Molecular weight of ethanol is 2(12.01) + 6(1.008) + 16.00 = 46.07
1.77 g --> 1/77 g/46.07 g/mol = 0.0384 mols
molarity = 0.0384
mols/ 0.0850 L = 0.452 mols/L or 0.452 M
(not 0.000452 mols/mL!)
How should you prepare 200.0 mL of a 0.866 M ethanol solution starting with a 5.00 M ethanol solution.
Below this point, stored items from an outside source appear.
/-- A forward packet from link 0 in a slot. -/
def forwarded (complete begun : Bool) (n : Nat) : FwdSlot :=
  { source := 0, dest := 0x02, bytes := 0x01 :: List.replicate n 0x77, complete := complete, begun := begun,
    group := none }

/-- A forward from link 0 to the first slot of link 1, `n` bytes received. -/
def forwarding (n : Nat) (begun : Bool) : State :=
  (hub.withLink 0 { LinkRec.reset with state := .run, assembly := .forward ⟨0x02, [(1, 0)], n, none⟩ }).withLink 1
    { LinkRec.reset with state := .run, fwd := (Vector.replicate 2 none).set 0 (some (forwarded false begun n)),
                         tx := if begun then some (.forward 0) else none }

/-- Link 1 with a forward of link 0 in its first slot, `n` bytes received, the transmission begun or not. -/
theorem witness_LinkLossEmptiesTheLink_forwards :
    ∀ x ∈ [(3, false), (3, true)], (forwarding x.1 x.2).stopped = false ∧ (forwarding x.1 x.2).settled = true ∧
      ((forwarding x.1 x.2).link 1).state = .run ∧ ((forwarding x.1 x.2).link 1).assembly = .outside ∧
      (forwarding x.1 x.2).slot 1 0 = some (forwarded false x.2 x.1) ∧ (forwarding x.1 x.2).linkRuns 0 = true ∧
      ((forwarding x.1 x.2).link 0).events.length + 4 < 16 ∧
      ((forwarding x.1 x.2).link 0).assembly = .forward ⟨0x02, [(1, 0)], x.1, none⟩ ∧
      ((forwarding x.1 x.2).link 0).state = .run ∧ (forwarding x.1 x.2).slotBegun 1 0 = x.2 ∧
      ((forwarding x.1 x.2).link 0).assembly ≠ .outside := by decide +kernel

/-- R174, R178: the destination's loss is told to the source; the source's own ends what it had begun. -/
theorem test_linkLoss_forwards :
    ((after (.linkError 1 .parity 0) (forwarding 3 false)).link 0).events.map (·.body) = [.routeFail .down 0x02 [1] 0] ∧
      ((after (.linkError 1 .parity 0) (forwarding 3 false)).link 0).assembly = .passOver ∧
      ((after (.linkError 0 .parity 0) (forwarding 3 true)).link 1).lineEnd = .faultEnded ∧
      ((after (.linkError 0 .strayEnd 0) (forwarding 3 true)).link 0).state = .run := by decide +kernel

/-- Broadcast 0 of link 0 with copies in the first slots of the links 1 and 2, `n` bytes received; those of the links in
`out` are being sent, those not in `copies` have ended. -/
def broadcasting (copies out : List Link) (n : Nat) (complete whole : Bool) : State :=
  let s : State := { hub with slk.broadcasts := [⟨0, 0, whole⟩], slk.nextGroup := 1 }
  let held (s : State) (d : Link) : State := s.withLink d { LinkRec.reset with
    state := .run, tx := if out.contains d then some (.forward 0) else none,
    fwd := (Vector.replicate 2 none).set 0 (some
      { source := 0, dest := 0xFF, bytes := 0x01 :: List.replicate n 0x77, complete := complete,
        begun := out.contains d, group := some 0 }) }
  copies.foldl held (s.withLink 0 { LinkRec.reset with
    state := .run, assembly := if complete then .outside else .forward ⟨0xFF, copies.map fun d => (d, 0), n, some 0⟩ })

theorem witness_ForwardReachesItsSlot_broadcast :
    ∀ n ∈ [0, 255, 256], (broadcasting [1, 2] [2] n false false).stopped = false ∧
      ((broadcasting [1, 2] [2] n false false).link 0).state = .run ∧
      ((broadcasting [1, 2] [2] n false false).link 0).assembly = .forward ⟨0xFF, [(1, 0), (2, 0)], n, some 0⟩ ∧
      (∀ c ∈ [((1 : Link), (0 : Fin 2)), (2, 0)],
        ((broadcasting [1, 2] [2] n false false).slot c.1 c.2).any (fun x => x.group = some 0) = true) ∧
      (∀ d k, ((broadcasting [1, 2] [2] n false false).slot d k).isSome = true → (d, k) ∈ [((1 : Link), (0 : Fin 2)), (2, 0)]) ∧
      (broadcasting [1, 2] [2] n false false).slk.broadcasts = [] ++ ⟨0, 0, false⟩ :: [] := by decide +kernel

/-- The last copy of a broadcast, and one of two, at the END. -/
theorem witness_TransmitterChoosesInOrder_broadcast :
    ∀ x ∈ [[(1 : Link), 2], [1]], (broadcasting x [1] 3 true false).stopped = false ∧
      ((broadcasting x [1] 3 true false).link 1).state = .run ∧
      ((broadcasting x [1] 3 true false).link 1).tx = some (.forward 0) ∧
      ((broadcasting x [1] 3 true false).slot 1 0).any (fun y => y.complete && y.group = some 0) = true ∧
      (broadcasting x [1] 3 true false).slk.broadcasts = [] ++ ⟨0, 0, false⟩ :: [] ∧
      ((broadcasting x [1] 3 true false).slot 2 0).isSome = x.contains 2 := by decide +kernel

/-- R179: a broadcast counts once, with its last copy; a FAULT_END closes every copy. -/
theorem test_broadcast :
    ((after (.transmitEnd 1) (broadcasting [1, 2] [1] 3 true false)).link 0).station.forwardedFrom = 0 ∧
      ((after (.transmitEnd 1) (broadcasting [1] [1] 3 true false)).link 0).station.forwardedFrom = 1 ∧
      (after (.transmitEnd 1) (broadcasting [1] [1] 3 true false)).slk.broadcasts = [] ∧
      ((after (.linkError 2 .parity 0) (broadcasting [2] [] 3 true true)).link 0).station.forwardedFrom = 1 ∧
      (after (.forwardFaultEnd 0) (broadcasting [1, 2] [2] 3 false false)).slot 1 0 = none ∧
      ((after (.forwardFaultEnd 0) (broadcasting [1, 2] [2] 3 false false)).link 2).lineEnd = .faultEnded ∧
      ((after (.forwardTooLong 0) (broadcasting [1, 2] [] 256 false false)).link 0).events.map (·.body) =
        [.routeFail .tooLong 0xFF [1, 2] 0] := by decide +kernel

/-- Destinations: none such, the link itself, a link that is down, one whose slots are full, one with an empty slot. -/
theorem witness_ForwardRouteIsTested :
    (linkIn .listen 0).stopped = false ∧ ((linkIn .listen 0).link 0).state = .run ∧
      ((linkIn .listen 0).link 0).assembly = .outside ∧ 4 < (0x05 : Byte).toNat ∧ (0x01 : Byte).toNat = (0 : Link).val + 1 ∧
      ((linkIn .listen 0).link 1).state ≠ .run ∧ ((linkIn .listen 0).link 2).state = .run ∧
      (linkIn .listen 0).emptySlot 2 = some 0 ∧
      (hub.withLink 1 { LinkRec.reset with state := .run, fwd := Vector.replicate 2 (some (forwarded true false 0)) }).emptySlot
        1 = none := by decide +kernel

/-- R177: the packet begins with the source's address; R179: a broadcast reaches the links in RUN. -/
theorem test_routes :
    ((after (.forwardRoute 0 0x03) hub).slot 2 0).map (·.bytes) = some [0x01] ∧
      ((after (.forwardRoute 0 0x05) hub).link 0).events.map (·.body) = [.routeFail .noSuch 0x05 [] 0] ∧
      ((after (.broadcastRoute 0) (linkIn .listen 0)).slot 1 0) = none ∧
      ((after (.broadcastRoute 0) (linkIn .listen 0)).slot 3 0).map (·.bytes) = some [0x01] := by decide +kernel

theorem witness_ForwardReachesItsSlot :
    ∀ x ∈ [(0, false), (255, true), (256, false), (256, true)], (forwarding x.1 x.2).stopped = false ∧
      ((forwarding x.1 x.2).link 0).state = .run ∧ (1 : Link) ≠ 0 ∧
      ((forwarding x.1 x.2).link 0).assembly = .forward ⟨0x02, [(1, 0)], x.1, none⟩ ∧
      (forwarding x.1 x.2).slot 1 0 = some (forwarded false x.2 x.1) ∧ (forwarding x.1 x.2).slk.broadcasts = [] := by
  decide +kernel

/-- R177, R178: a byte, the END, the FAULT_END of a transmission begun, the 257th byte. -/
theorem test_forwards :
    ((after (.forwardDataByte 0 0x77) (forwarding 0 false)).slot 1 0) = some (forwarded false false 1) ∧
      ((after (.forwardEnd 0) (forwarding 0 false)).slot 1 0) = some (forwarded true false 0) ∧
      ((after (.forwardFaultEnd 0) (forwarding 255 true)).link 1).lineEnd = .faultEnded ∧
      ((after (.forwardTooLong 0) (forwarding 256 false)).slot 1 0) = none ∧
      ((after (.forwardTooLong 0) (forwarding 256 false)).link 0).assembly = .passOver := by decide +kernel

/-- A link with a return block, a reply, an event and two forward slots, cut down step by step. -/
def sending (ret : Option ReturnBlock) (replies : List Reply) (events : List Event) (last : Fin 2) (tx : Option TxPacket) :
    State :=
  hub.withLink 1 { LinkRec.reset with
    state := .run, ret := ret, replies := replies, events := events, lastFwd := last, tx := tx,
    fwd := Vector.replicate 2 (some (forwarded true (tx = some (.forward 0)) 3)) }

/-- A reply and an event that wait. -/
def oneReply : Reply := ⟨0x20, some 0x00, false, .ok, 0, .none, false⟩

def oneEvent : Event := ⟨.beatMark 0, ⟨0, none, 0⟩, false, false⟩

theorem witness_TransmitterChoosesInOrder :
    (sending (some ⟨.a, 0, silence⟩) [oneReply] [oneEvent] 1 none).stopped = false ∧
      ((sending (some ⟨.a, 0, silence⟩) [oneReply] [oneEvent] 1 none).link 1).tx = none ∧
      ((sending none [oneReply] [oneEvent] 1 none).link 1).replies = [oneReply] ∧
      ((sending none [] [oneEvent] 1 none).link 1).events = [oneEvent] ∧
      ((sending none [] [] 1 none).link 1).lastFwd ≠ 0 ∧
      (sending none [] [] 1 none).slot 1 0 = some (forwarded true false 3) ∧
      (hub.link 1).ret = none ∧ (hub.link 1).replies = [] ∧ (hub.link 1).events = [] ∧ (∀ k, hub.slot 1 k = none) ∧
      ((sending none [] [] 1 (some (.hub [0x04]))).link 1).tx = some (.hub [0x04]) ∧
      ((sending none [] [] 1 (some (.forward 0))).link 1).tx = some (.forward 0) ∧
      (sending none [] [] 1 (some (.forward 0))).slot 1 0 = some (forwarded true true 3) ∧
      (sending none [] [] 1 (some (.forward 0))).slk.broadcasts = [] := by decide +kernel

/-- R180: the order of the sources, the slot not served last, and the END. -/
theorem test_transmit :
    ((after (.transmitStart 1) (sending (some ⟨.a, 0, silence⟩) [oneReply] [oneEvent] 1 none)).link 1).ret = none ∧
      ((after (.transmitStart 1) (sending none [oneReply] [oneEvent] 1 none)).link 1).replies = [] ∧
      ((after (.transmitStart 1) (sending none [] [oneEvent] 1 none)).link 1).events = [] ∧
      ((after (.transmitStart 1) (sending none [] [] 0 none)).link 1).tx = some (.forward 1) ∧
      ((after (.transmitEnd 1) (sending none [] [] 0 (some (.forward 0)))).link 1).station.forwardedTo = 1 := by
  decide +kernel

end Sys2Proof.Tests
end

section
/-! PROOFS. The cycle length of R4: bounds, divisibility and nearness of the rounded length, and the tapped beat of R8. -/

namespace Sys2Proof.Machine

/-- Of two multiples of `b` the larger is at least `b` larger. -/
theorem mul_add_le_of_mul_lt {b c d : Nat} (h : c * b < d * b) : c * b + b ≤ d * b := by
  have : c + 1 ≤ d := Nat.lt_of_mul_lt_mul_right h
  calc c * b + b = (c + 1) * b := by rw [Nat.add_mul, Nat.one_mul]
    _ ≤ d * b := Nat.mul_le_mul_right b this

/-- The multiples of `b` from 250 to 30 000 are those from Lmin(b) to Lmax(b). -/
theorem lmin_le_mul {b k : Nat} (hb : 1 ≤ b) (h : 250 ≤ k * b) : lmin b ≤ k * b := by
  refine Nat.mul_le_mul_right b ?_
  rw [ceilDiv, Nat.div_le_iff_le_mul_add_pred (by omega), Nat.mul_comm]
  omega

theorem mul_le_lmax {b k : Nat} (hb : 1 ≤ b) (h : k * b ≤ 30000) : k * b ≤ lmax b :=
  Nat.mul_le_mul_right b ((Nat.le_div_iff_mul_le (by omega)).2 h)

theorem le_ceilDiv_mul {b : Nat} (n : Nat) (hb : 1 ≤ b) : n ≤ ceilDiv n b * b := by
  have h1 := Nat.div_add_mod (n + b - 1) b
  have h2 := Nat.mod_lt (n + b - 1) (show b > 0 by omega)
  rw [ceilDiv, Nat.mul_comm]
  omega

theorem le_lmin {b : Nat} (hb : 1 ≤ b) : 250 ≤ lmin b := le_ceilDiv_mul 250 hb

theorem lmax_le (b : Nat) : lmax b ≤ 30000 := Nat.div_mul_le_self ..

/-- For up to 16 beats there is a legal cycle. -/
theorem ceilDiv_le_div {b : Nat} (hb : 1 ≤ b) (hb' : b ≤ 16) : ceilDiv 250 b ≤ 30000 / b := by
  refine (Nat.le_div_iff_mul_le (by omega)).2 ?_
  have h := Nat.div_mul_le_self (250 + b - 1) b
  rw [ceilDiv]
  omega

theorem lmin_le_lmax {b : Nat} (hb : 1 ≤ b) (hb' : b ≤ 16) : lmin b ≤ lmax b :=
  Nat.mul_le_mul_right b (ceilDiv_le_div hb hb')

/-- The clamp, as a case distinction. -/
theorem clampNat_eq {lo hi : Nat} (n : Nat) (h : lo ≤ hi) :
    clampNat lo hi n = if n < lo then lo else if hi < n then hi else n := by
  unfold clampNat
  split
  · omega
  · split <;> omega

theorem clampNat_bounds {lo hi : Nat} (n : Nat) (h : lo ≤ hi) : lo ≤ clampNat lo hi n ∧ clampNat lo hi n ≤ hi := by
  unfold clampNat
  omega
200.0 mL (0.2000 L) of 0.866 M ethanol contains
(0.2000 L)(0.866 mol/L) = 0.173 mol ethanol
If we take "V" liters of the 5.00 M solution, it contains 5.00V moles of ethanol which should amount to 0.173 moles.
0.173 moles = (5.00 mols/L)(V)
V = 0.173/5.00 = .035 L = 35 mL.
We then need to take that 35 mL of 5.00 M ethanol and add ~165 mL of water to bring the final volume to 200 mL.